How Should Adventists Respond to Brussels Attacks?

Acts of hatred must be met with acts of Christ’s love, church leaders say.

, communication director, Trans-European Division, and , news editor, Adventist Review

Question: How should Seventh-day Adventists respond to terrorist attacks such as the triple bombings that rocked Belgium this week?

Answer: Step up efforts even more to share Jesus’ love and the hope of His soon return, church leaders say.

Adventists believers in Europe and elsewhere were reeling after bomb attacks at the international airport and a subway station in Belgium’s capital, Brussels, killed more than 30 people on March 22.

Islamic State militants have claimed responsibility for the bloodshed, and authorities have warned that additional attacks may follow.

Church leaders said, however, that Adventists have no reason to respond with fear but instead to pray and seek more practical ways to shower Christ-like compassion on those who are hurting.

“While in our prophetic understanding we know that evil and bloodshed will blight our world until our Savior’s return, it is nevertheless our duty to represent and share Christ’s love to those who are grieving and suffering,” said Ian Sweeney, leader of the Adventist Church in Britain and Ireland, a region that also has experienced terrorist attacks in recent years.

“Our response to acts of hatred must be acts of Christ’s love,” Sweeney said.

He said the acts of love included “our prayers, comfort, and acts of practical kindness as opportunities rise.”

  • Church leaders praised the example of 300 youth, pictured, who shared Jesus' love in Brussels on Sabbath.

  • Among the Global Youth Day activities, young people sorted clothing for refugees in Brussels last Sabbath.

  • Young people also delivered baskets of fruit.

  • Adventist youth providing food to needy people in Brussels on Sabbath.

  • Ted Wilson asked Adventists to continue "to provide Christ's ministry of compassion during this traumatic situation.”

Have Mission, Will Travel

Raafat Kamal, president of the church’s Trans-European Division, said terrorists aim to stir up fear and hatred, which are “totally contrary to the way of the people of God.”

“Such acts must not deter us from our mission — and that includes travel through international airports as needed,” he said.

The Seventh-day Adventist Church’s mission is to fulfill Jesus’ Great Commission in Matthew 28:19-20 to “make disciples of all the nations, baptizing them in the name of the Father and of the Son and of the Holy Spirit,teaching them to observe all things that I have commanded you.” The church also proclaims the three angels’ message of Jesus’ soon coming in Revelation 14:6-12.

Adventist Church employees engage in considerable travel as they seek to spread the gospel, including within the Trans-European Division, a territory that encompasses 22 countries stretching from Iceland in the north to Greece and Cyprus in the south, and from the Netherlands across the Balkans and up through the Adriatic into Scandinavia.

“Clearly we must be cautious, but we will not give into terrorism,” Kamal said. “Our imperative is to let the people of Europe know God loves them, and to train and lead in the districts that we have responsibility for.”

Read also: Adventist Leader in Belgium Narrowly Misses Subway Explosion

Be a Spiritual Strength to Others

Ted N.C. Wilson, president of the Adventist world church, appealed to church members living in Brussels to make a special effort to reach out to their neighbors this week.

“I have prayed for the people of Belgium and for our church members who can be a spiritual strength to others in this very difficult time,” Wilson said Tuesday on his Facebook page. “We thank our youth for having encouraged many in the city, including the police station, this last Sabbath on Global Youth Day.

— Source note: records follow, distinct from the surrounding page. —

/-- What is refused, and changes nothing: with DOOMED every command on a torn-down queue or list (60_exceptions R460); with
BADARG what has no such command, no such queue, or an operand out of range (60_exceptions R461, 30_encoding R145, R150).
Where the spec gives the two tests no order, DOOMED comes first, which is the model's choice (log 39): for REFILL with
`n > 65535`, and for SERVICE, which as a command is the model's too (log 9). An access past the end of the 64-bit address
space faults, which is the model's choice (log 23): the rings that the creation commands would zero, and the status page that
RECLAIM would read. -/
def Obligations.CommandsRefused : Prop :=
  (∀ (s : State) (i : Nat) (q : IngressQueue) (b : BitVec 16), s.panic = false → s.iqAt i = some q → q.state = .dead →
    ∀ k ∈ [Instr.interrupt i, .service i b, .teardownIq i],
      exec k s = .next { s with ret := .refused .doomed, raised := [.doomed] }) ∧
  (∀ (s : State) (i : Nat) (fl : FreeList) (n : Nat), s.panic = false → s.flAt i = some fl → fl.doomed = true →
    ∀ k ∈ [Instr.refill i n, .notify (.fl i)],
      exec k s = .next { s with ret := .refused .doomed, raised := [.doomed] }) ∧
  (∀ (s : State) (i : Nat) (q : EgressQueue) (b : BitVec 16), s.panic = false → s.eqAt i = some q → q.state = .dead →
    ∀ k ∈ [Instr.reclaim i b, .notify (.eq i), .teardownEq i, .txDone i],
      exec k s = .next { s with ret := .refused .doomed, raised := [.doomed] }) ∧
  (∀ (s : State) (code : BitVec 8) (ops : Operands) (rest : List Words), s.panic = false →
    code.toNat ∉ [0x01, 0x02, 0x03, 0x04, 0x05, 0x06, 0x10, 0x20, 0x30, 0x31, 0x32, 0x40, 0x41, 0x42, 0x50, 0x51] →
    s.port = .command code ops :: rest →
    step s = .next { s with port := rest, ret := .refused .badarg, raised := [.badarg] }) ∧
  (∀ (s : State) (i n : Nat) (b : BitVec 16), s.panic = false → s.iqAt i = none →
    ∀ k ∈ [Instr.teardownIq i, .refill i n, .interrupt i, .service i b, .notify (.fl i)],
      exec k s = .next { s with ret := .refused .badarg, raised := [.badarg] }) ∧
  (∀ (s : State) (i : Nat) (p : Packet) (fs : List Flit) (b : BitVec 16), s.panic = false → s.eqAt i = none →
    ∀ k ∈ [Instr.teardownEq i, .submit i p, .submitWr i fs, .txpktsFlush i, .reclaim i b, .notify (.eq i), .txDone i],
      exec k s = .next { s with ret := .refused .badarg, raised := [.badarg] }) ∧
  (∀ (s : State) (i n : Nat) (fl : FreeList), s.panic = false → s.flAt i = some fl → fl.doomed = false → 65535 < n →
    exec (.refill i n) s = .next { s with ret := .refused .badarg, raised := [.badarg] }) ∧
  (∀ (s : State) (i : Nat) (q : IngressQueue), s.panic = false → s.iqAt i = some q → q.state ≠ .dead →
    q.role = .forwarded → exec (.interrupt i) s = .next { s with ret := .refused .badarg, raised := [.badarg] }) ∧
  (∀ (s : State) (i : Nat) (q : EgressQueue) (p : Packet), s.panic = false → s.eqAt i = some q →
    q.state = .active ∨ q.state = .stalled →
    p.len = 0 ∨ p.segs = [] ∨ (∃ g ∈ p.segs, g.len = 0) ∨ (p.segs.map fun g => g.len.toNat).sum ≠ p.len.toNat ∨
      (p.tso = true ∧ (p.mss = 0 ∨ p.len.toNat ≤ p.l2len.toNat + p.l3len.toNat + p.l4len.toNat)) →
    exec (.submit i p) s = .next { s with ret := .refused .badarg, raised := [.badarg] }) ∧
  (∀ (s : State) (i : Nat) (q : EgressQueue) (fs : List Flit), s.panic = false → s.eqAt i = some q →
    q.state = .active ∨ q.state = .stalled →
    fs.length < 2 ∨ s.cfg.wrMaxFlits < fs.length ∨
      (∃ f ∈ fs.head?, (f.extractLsb' 56 8).toNat ∈ [0x00, 0x01, 0x02] ∨
        (f.extractLsb' 0 8).toNat ≠ (fs.length + 1) / 2) →
    exec (.submitWr i fs) s = .next { s with ret := .refused .badarg, raised := [.badarg] }) ∧
  (∀ (s : State) (i : Nat) (a : CreateIqArgs), s.panic = false → LegalIq s i a →
    inSpace a.base.toNat (16 * a.cap) = false → exec (.createIq i a) s = .fault .addressOutside) ∧
  (∀ (s : State) (i : Nat) (a : CreateFlArgs) (d : ClusterLayout), s.panic = false → LegalFl s i a →
    findBest s.cfg a.maxp.toNat a.packing = some d → inSpace (a.base.toNat + 8 * a.cap) 64 = false →
    exec (.createFl i a) s = .fault .addressOutside) ∧
  (∀ (s : State) (i : Nat) (a : CreateEqArgs), s.panic = false → LegalEq s i a →
    inSpace (a.base.toNat + 64 * a.cap) 64 = false → exec (.createEq i a) s = .fault .addressOutside) ∧
  ∀ (s : State) (i : Nat) (q : EgressQueue) (n : BitVec 16), s.panic = false → s.eqAt i = some q → q.state ≠ .dead →
    inSpace (q.base.toNat + 64 * q.cap.toNat) 8 = false → exec (.reclaim i n) s = .fault .addressOutside

/-! ## Creation, teardown, timer -/

/-- CREATE_IQ of a ring inside the address space (47_system R430); that it refuses layout parameters for which no rule gives
a layout is the model's choice (log 2). -/
def Obligations.CreateIq : Prop :=
  ∀ (s : State) (i : Nat) (a : CreateIqArgs), s.panic = false →
    (¬ LegalIq s i a → exec (.createIq i a) s = .next { s with ret := .refused .badarg, raised := [.badarg] }) ∧
    (LegalIq s i a → inSpace a.base.toNat (16 * a.cap) = true → s.ring.wf → ∃ m,
      exec (.createIq i a) s = .next { s with
        iq := s.iq.set i (some {
          qid := BitVec.ofNat 12 a.qid, base := a.base, cap := BitVec.ofNat 16 a.cap, cidx := 0, gen := true
          state := .idle, role := a.role, parent := BitVec.ofNat 12 a.parent, fl := none, budget := a.budget
          timerIdx := BitVec.ofNat 3 a.timerIdx, cntEn := a.cntEn, lro := a.lro, lroPending := 0, rxErrors := 0
          protoErrors := 0, lock := none })
        ring := m
        mmio := s.mmio ++ [.word .icw
          (BitVec.ofNat 12 a.qid ++ BitVec.ofNat 3 a.timerIdx ++ BitVec.ofBool a.cntEn ++ (0 : BitVec 16))]
        devIq := s.devIq.set i (some { pidx := 0, gen := true, credits := BitVec.ofNat 16 (a.cap - 1), armed := true })
        ret := .ok
        raised := [] } ∧
      WritesFlits s.ring m (fun k => a.base.toNat + 8 * k) (List.replicate (2 * a.cap) 0))

/-- CREATE_FL of a ring inside the address space (47_system R431). The model's choices are that a Dead queue is refused
with DOOMED before R431's own tests (60_exceptions R460, log 39), that the layout of an empty slot, which the spec gives no
value, is 0 (log 19), and what is refused of `EMBED_BYTES` and of the layout parameters (log 2). -/
def Obligations.CreateFl : Prop :=
  ∀ (s : State) (i : Nat) (a : CreateFlArgs), s.panic = false →
    ((∃ q, s.iqAt i = some q ∧ q.state = .dead) →
      exec (.createFl i a) s = .next { s with ret := .refused .doomed, raised := [.doomed] }) ∧
    ((∀ q, s.iqAt i = some q → q.state ≠ .dead) →
      ¬ LegalFl s i a ∨ findBest s.cfg a.maxp.toNat a.packing = none →
      exec (.createFl i a) s = .next { s with ret := .refused .badarg, raised := [.badarg] }) ∧
    (∀ d q, LegalFl s i a → findBest s.cfg a.maxp.toNat a.packing = some d →
      inSpace (a.base.toNat + 8 * a.cap) 64 = true → s.iqAt i = some q → s.ring.wf → ∃ m,
      exec (.createFl i a) s = .next { s with
        iq := s.iq.set i (some { q with fl := some {
          qid := a.qid, base := a.base, cap := BitVec.ofNat 16 a.cap, pidx := 0, cidx := 0, pending := 0, dbGroups := 0
          rxOffset := 0, packing := a.packing, maxp := a.maxp, lowat := BitVec.ofNat 16 a.lowat
          refillThresh := BitVec.ofNat 16 (a.refillThresh.getD (a.cap - 1)), cllDef := d
          cllSafe := findSafe s.cfg a.packing, starving := false, doomed := false, bufResume := false, resume := none
          dbMech := a.dbMech, udbAddr := a.udbAddr
          sdesc := List.replicate a.cap { buf := none, layout := {}, nmbuf := 0 } } })
        ring := m
        devFl := s.devFl.set i (some { pidx := 0, cidx := 0, off := 0 })
        ret := .ok
        raised := [] } ∧
      WritesFlits s.ring m (fun k => a.base.toNat + 8 * a.cap + 8 * k) (List.replicate 8 0))

/-- CREATE_EQ of a ring inside the address space (47_system R432). That the fields of an accumulator never opened are 0 is
the model's choice (log 19), and so is the refusal of layout parameters for which no rule gives a layout (log 2). -/
def Obligations.CreateEq : Prop :=
  ∀ (s : State) (i : Nat) (a : CreateEqArgs), s.panic = false →
    (¬ LegalEq s i a → exec (.createEq i a) s = .next { s with ret := .refused .badarg, raised := [.badarg] }) ∧
    (LegalEq s i a → inSpace (a.base.toNat + 64 * a.cap) 64 = true → s.ring.wf → ∃ m,
      exec (.createEq i a) s = .next { s with
        eq := s.eq.set i (some {
          qid := a.qid, flowid := BitVec.ofNat 24 a.flowid, base := a.base, cap := BitVec.ofNat 16 a.cap, pidx := 0
          cidx := 0, avail := BitVec.ofNat 16 (a.cap - 1), pending := 0, state := .active, crflushed := false
          resumeThreshold := BitVec.ofNat 16 a.resumeThreshold, coalesce := a.coalesce
          nmaps := BitVec.ofNat 16 (a.nmaps.getD a.cap), mapsFree := BitVec.ofNat 16 (a.nmaps.getD a.cap), maps := []
          sdesc := List.replicate a.cap { descUsed := 0, credits := 0, npkts := 0 }
          txpkts := { isOpen := false, npkt := 0, flits := 0, plen := 0, start := 0 }
          dbMech := a.dbMech, udbAddr := a.udbAddr, wcAddr := a.wcAddr, lock := none })
        ring := m
        devEq := s.devEq.set i (some { pidx := 0, cidx := 0 })
        ret := .ok
        raised := [] } ∧
      WritesFlits s.ring m (fun k => a.base.toNat + 64 * a.cap + 8 * k) (List.replicate 8 0))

May our youth and members continue to provide Christ's ministry of love and compassion in Total Member Involvement during this traumatic situation.”

The leader of the church in Belgium, Jeroen Tuinstra, who narrowly escaped one of the terrorist bombs on Tuesday, said he had already joined church members in praying for the city.

“We express our condolences to the victims and pray for both their families and for the safety of residents,” he said.